This typical Moroccan stew is made from prime chicken meat braised in an aromatic tomato broth together with vegetables, chickpeas, raisins, olives and almonds, and is full of the seductive fragrances of Maghreb spices. A delicious indulgence cooked in a tagine – a Moroccan earthenware braising pot.
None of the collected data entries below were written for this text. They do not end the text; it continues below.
-- ==== Sys2Proof/Laws/State.lean ====
section
/-! SUPPORT. For each update of the state, what each field holds after it; and what reading a context, a die, a register or a
partition gives after it. -/

namespace Sys2Proof.Laws

open Sys2Proof Sys2Proof.Machine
It can also be made in a normal Dutch oven.
- 4 chicken legs skinless, halved
- 0,5 tsp salt
- ground black pepper
- 50 ml olive oil
- 2 medium-sized red onions diced
- 4-6 celery stalks diced
- 1 red pepper diced
- 1-2 garlic cloves peeled an diced
- 200 ml chicken broth
- 280 g potatoes peeled and diced
- 100 g canned chickpeas drained and rinsed
- 100 ml tomato purée
- • ½ tsp ginger ground
- • ¼ tsp cinnamon ground
- • ½ tsp cumin ground
- • ½ tsp turmeric ground
- 1 tbsp raisins
- 1-2 tbsp olives drained
- 2 tbsp almonds roasted
- Preheat the oven to 200°C.
- Season the chicken with salt and pepper.
- Slowly heat the oil in the tagine (or Dutch oven). Gently fry the chicken until golden brown on all sides. Remove the chicken.
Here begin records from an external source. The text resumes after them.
-- ==== Sys2Proof/Tests/Slice0.lean ====
section
/-! SUPPORT. The model's own tests: words of the spec's encodings, refused terms, results that the spec gives, and, for each statement with
hypotheses, a state and operands that meet them (`meets_…`). -/

namespace Sys2Proof.Tests

-- one theorem at a time: each is a computation of its own
set_option Elab.async false

open Sys2Proof Sys2Proof.Machine Sys2Proof.Claim

/-! ### Words of the encodings, their fields written as (lowest bit, value) -/

/-- A word from its fields. -/
def word (fs : List (Nat × Nat)) : SlotBits := BitVec.ofNat 62 (fs.foldl (fun n f => n + f.2 * 2 ^ f.1) 0)

/-- The computation answers this value. -/
def isOk {ε α : Type} [DecidableEq α] (r : Except ε α) (v : α) : Bool :=
  match r with
  | .ok x => decide (x = v)
  | .error _ => false

/-- The computation answers this error. -/
def isErr {ε α : Type} [DecidableEq ε] (r : Except ε α) (e : ε) : Bool :=
  match r with
  | .ok _ => false
  | .error x => decide (x = e)

theorem ok_of {ε α : Type} [DecidableEq α] {r : Except ε α} {v : α} (h : isOk r v = true) : r = .ok v := by
  cases r with
  | ok x => rw [of_decide_eq_true h]
  | error e => cases h

theorem err_of {ε α : Type} [DecidableEq ε] {r : Except ε α} {e : ε} (h : isErr r e = true) : r = .error e := by
  cases r with
  | error x => rw [of_decide_eq_true h]
  | ok x => cases h

/-- The field decodes to the instruction in that slot. -/
def reads (k : Nat) (f : SlotBits) (i : Instr) : Bool := (decodeSlot k f).toOption == some i

/-- The field is rejected in that slot. -/
def rejects (k : Nat) (f : SlotBits) : Bool := (decodeSlot k f).toOption == none

/-- S slot: `ADD x5, x6, x7` (the word after R79), `LIH x7, 0xDEADBEEF` (R103), `LOOP x4, 3` (R119), `LDG.8 x6, 48(x2)` (R113),
`EXIT 0` (R120); from the formats, `CMP.lt q1, x2, x3` (R104). -/
theorem test_decode_S :
    (reads 0 0x01146001C0000000 (.add 5 6 7) && reads 0 0x1E1C0000DEADBEEF (.lih 7 0xDEADBEEF) &&
      reads 0 0x3D00400000000003 (.loop 4 3) && reads 0 0x3218203000000000 (.ldg .b8 false false 6 2 0) &&
      reads 0 (word [(56, 0x20), (50, 1), (44, 2), (36, 2), (30, 3)]) (.cmp 1 .lt 2 3) && reads 0 0x3E00000000000000 (.exit 0)) = true := by
  decide +kernel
- Add the onions, celery, red pepper and garlic to the oil. Sauté the vegetables until lightly colored.
- Add the chicken legs, broth, potatoes, chickpeas, tomato puree, ginger, cinnamon, cumin and turmeric. Bring to a boil. Put the lid on and cook in the oven for 45 to 50 minutes.
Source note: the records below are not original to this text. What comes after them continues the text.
-- ==== Sys2Proof/Machine/Records.lean ====
section
/-! DEFINITION. The records of the locking table as they are laid out (R191): every field is kept as the
bytes that carried it, because a body that fits is staged whatever its values (R192). The functions below
give the fields their meaning. -/

namespace Sys2Proof.Machine

/-- FRAME record (2.1). -/
structure FrameRec where
  transitLimit : Byte
  travelTime : Word16
  threshold : Word16
  deriving DecidableEq, Repr, Inhabited

/-- A term (1.3): a main condition and an optional when-condition, absent when its kind is 255. -/
structure Term where
  mainKind : Byte
  mainOperand : Byte
  whenKind : Byte
  whenOperand : Byte
  deriving DecidableEq, Repr, Inhabited

/-- LEVER record (1.1). -/
structure LeverRec where
  number : Byte
  kind : Byte
  flags : Byte
  reverseList : List Term
  normalList : List Term
  deriving DecidableEq, Repr, Inhabited

/-- TRACK record (3.2). -/
structure TrackRec where
  circuit : Byte
  pick : Word16
  drop : Word16
  clearCount : Byte
  degrade : Byte
  deriving DecidableEq, Repr, Inhabited

/-- SEQUENCE record (4.1). -/
structure SequenceRec where
  number : Byte
  gate : Byte
  timeout : Word16
  circuits : List Byte
  deriving DecidableEq, Repr, Inhabited

/-- APPROACH record (5.1). -/
structure ApproachRec where
  number : Byte
  signal : Byte
  track : Byte
  hold : Word16
  plunger : Byte
  release : Byte
  flags : Byte
  deriving DecidableEq, Repr, Inhabited

/-- SECTION record (7.1). -/
structure SectionRec where
  letter : Byte
  flags : Byte
  signal : Byte
  home : Byte
  arrival : Byte
  clearing : Byte
  codeSet : Byte
  classes : Byte
  onLevel : Word16
  offLevel : Word16
  deriving DecidableEq, Repr, Inhabited

/-- BELL_TIMING record (6.1). -/
structure TimingRec where
  beatMinimum : Word16
  longPress : Word16
  heldPending : Word16
  heldRing : Word16
  mergeGap : Word16
  groupGap : Word16
  codeEndGap : Word16
  repetition : Word16
  attentionLife : Word16
  deriving DecidableEq, Repr, Inhabited

/-- BELL_CODE record (6.5). -/
structure CodeRec where
  entry : Byte
  meaning : Byte
  trainClass : Byte
  codeSets : Byte
  groups : List Byte
  deriving DecidableEq, Repr, Inhabited

/-- One record of a table, of one of the eight kinds. -/
inductive Record
  | frame (r : FrameRec)
  | lever (r : LeverRec)
  | track (r : TrackRec)
  | sequence (r : SequenceRec)
  | approach (r : ApproachRec)
  | blockSection (r : SectionRec)
  | timing (r : TimingRec)
  | code (r : CodeRec)
  deriving DecidableEq, Repr, Inhabited

/-- The kinds of a lever (1.1), coded 0 to 3. -/
inductive LeverKind
  | signal | points | release | spare
  deriving DecidableEq, Repr, Inhabited

/-- The kinds of a condition (1.2), coded 0 to 8. -/
inductive ConditionKind
  | leverNormal | leverReverse | trackClear | trackOccupied | sectionRelease | sectionBlocked
  | approachFree | passage | plunger
  deriving DecidableEq, Repr, Inhabited

/-- The meanings of a bell code (6.5), coded 0 to 7. -/
inductive Meaning
  | attention | offer | entering | outOfSection | cancel | obstruction | obstructionRemoved | testing
  deriving DecidableEq, Repr, Inhabited

/-- R191: what stands for an absent value in a byte. -/
def absent : Byte := 255

def LeverKind.ofCode : Nat → Option LeverKind
  | 0 => some .signal
  | 1 => some .points
  | 2 => some .release
  | 3 => some .spare
  | _ => none

def ConditionKind.ofCode : Nat → Option ConditionKind
  | 0 => some .leverNormal
  | 1 => some .leverReverse
  | 2 => some .trackClear
  | 3 => some .trackOccupied
  | 4 => some .sectionRelease
  | 5 => some .sectionBlocked
  | 6 => some .approachFree
  | 7 => some .passage
  | 8 => some .plunger
  | _ => none

def Meaning.ofCode : Nat → Option Meaning
  | 0 => some .attention
  | 1 => some .offer
  | 2 => some .entering
  | 3 => some .outOfSection
  | 4 => some .cancel
  | 5 => some .obstruction
  | 6 => some .obstructionRemoved
  | 7 => some .testing
  | _ => none

def Meaning.code : Meaning → Byte
  | .attention => 0
  | .offer => 1
  | .entering => 2
  | .outOfSection => 3
  | .cancel => 4
  | .obstruction => 5
  | .obstructionRemoved => 6
  | .testing => 7

def LeverRec.isSpare (r : LeverRec) : Bool := LeverKind.ofCode r.kind.toNat == some .spare
def LeverRec.isSignal (r : LeverRec) : Bool := LeverKind.ofCode r.kind.toNat == some .signal
/-- R3: bit 0 of the flags. -/
def LeverRec.lockFitted (r : LeverRec) : Bool := r.flags.getLsbD 0
/-- R4: the terms a record takes from the pool. -/
def LeverRec.poolUse (r : LeverRec) : Nat := r.reverseList.length + r.normalList.length
def LeverRec.terms (r : LeverRec) : List Term := r.reverseList ++ r.normalList

/-- Bit 0 of the flags: always-time (5.1). -/
def ApproachRec.alwaysTime (r : ApproachRec) : Bool := r.flags.getLsbD 0

/-- R124: bit 0 of the flags. -/
def SectionRec.fitted (r : SectionRec) : Bool := r.flags.getLsbD 0
/-- Bit 1 of the flags: attention required (7.1). -/
def SectionRec.attentionRequired (r : SectionRec) : Bool := r.flags.getLsbD 1

/-- R20 and R101: the transit limit is in seconds. -/
def FrameRec.limitMs (r : FrameRec) : Nat := r.transitLimit.toNat * 1000

/-- The number of a section among the four banks' records: A is 1. -/
def secNo : SectionId → Nat
  | .a => 1
  | .b => 2
  | .c => 3
  | .d => 4

/-- R191: sections are written A 0 to D 3. -/
def secCode : SectionId → Byte
  | .a => 0
  | .b => 1
  | .c => 2
  | .d => 3

def secOfCode : Nat → Option SectionId
  | 0 => some .a
  | 1 => some .b
  | 2 => some .c
  | 3 => some .d
  | _ => none

def allSections : List SectionId := [.a, .b, .c, .d]
def allLevers : List Nat := List.range' 1 48
def allTracks : List Nat := List.range' 1 24
def allSequences : List Nat := List.range' 1 16
def allLocks : List Nat := List.range' 1 16

/-- The default of every field of the BELL_TIMING record (6.1). -/
def defaultTiming : TimingRec where
  beatMinimum := 30
  longPress := 600
  heldPending := 800
  heldRing := 1500
  mergeGap := 60
  groupGap := 450
  codeEndGap := 1800
  repetition := 15
  attentionLife := 30

def orDefault (w d : Word16) : Word16 := if w = 0 then d else w

/-- R101: a field written 0 is given as "default" (R191), and the default is stored for it. -/
def TimingRec.filled (r : TimingRec) : TimingRec where
  beatMinimum := orDefault r.beatMinimum defaultTiming.beatMinimum
  longPress := orDefault r.longPress defaultTiming.longPress
  heldPending := orDefault r.heldPending defaultTiming.heldPending
  heldRing := orDefault r.heldRing defaultTiming.heldRing
  mergeGap := orDefault r.mergeGap defaultTiming.mergeGap
  groupGap := orDefault r.groupGap defaultTiming.groupGap
  codeEndGap := orDefault r.codeEndGap defaultTiming.codeEndGap
  repetition := orDefault r.repetition defaultTiming.repetition
  attentionLife := orDefault r.attentionLife defaultTiming.attentionLife

/-- R20: the transit limit and the lock travel time have defaults, the threshold has none. -/
def FrameRec.filled (r : FrameRec) : FrameRec where
  transitLimit := if r.transitLimit = 0 then Config.defaultTransitLimit.setWidth 8 else r.transitLimit
  travelTime := orDefault r.travelTime Config.defaultTravelTime
  threshold := r.threshold

/-- The record as the table stores it, with its defaults filled in (R20, R101, R176). -/
def Record.filled : Record → Record
  | .frame r => .frame r.filled
  | .timing r => .timing r.filled
  | .lever r => .lever r
  | .track r => .track r
  | .sequence r => .sequence r
  | .approach r => .approach r
  | .blockSection r => .blockSection r
  | .code r => .code r

def frameOf : List Record → Option FrameRec
  | [] => none
  | .frame r :: _ => some r
  | _ :: rs => frameOf rs

def timingOf : List Record → Option TimingRec
  | [] => none
  | .timing r :: _ => some r
  | _ :: rs => timingOf rs

def leverOf (n : Nat) : List Record → Option LeverRec
  | [] => none
  | .lever r :: rs => if r.number.toNat = n then some r else leverOf n rs
  | _ :: rs => leverOf n rs

def trackOf (n : Nat) : List Record → Option TrackRec
  | [] => none
  | .track r :: rs => if r.circuit.toNat = n then some r else trackOf n rs
  | _ :: rs => trackOf n rs

def sequenceOf (n : Nat) : List Record → Option SequenceRec
  | [] => none
  | .sequence r :: rs => if r.number.toNat = n then some r else sequenceOf n rs
  | _ :: rs => sequenceOf n rs

def approachOf (n : Nat) : List Record → Option ApproachRec
  | [] => none
  | .approach r :: rs => if r.number.toNat = n then some r else approachOf n rs
  | _ :: rs => approachOf n rs

def sectionOf (code : Nat) : List Record → Option SectionRec
  | [] => none
  | .blockSection r :: rs => if r.letter.toNat = code then some r else sectionOf code rs
  | _ :: rs => sectionOf code rs

def codeOf (n : Nat) : List Record → Option CodeRec
  | [] => none
  | .code r :: rs => if r.entry.toNat = n then some r else codeOf n rs
  | _ :: rs => codeOf n rs

end Sys2Proof.Machine
end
- Add the raisins, olives and roasted almonds. Put the lid back on and bring to a boil again. Leave to stand for 3 to 5 minutes.
Note: Since everyone’s health history and nutritional needs are so different, please make sure that you talk with your doctor and a registered dietitian to get advice about the diet and exercise plan that‘s right for you.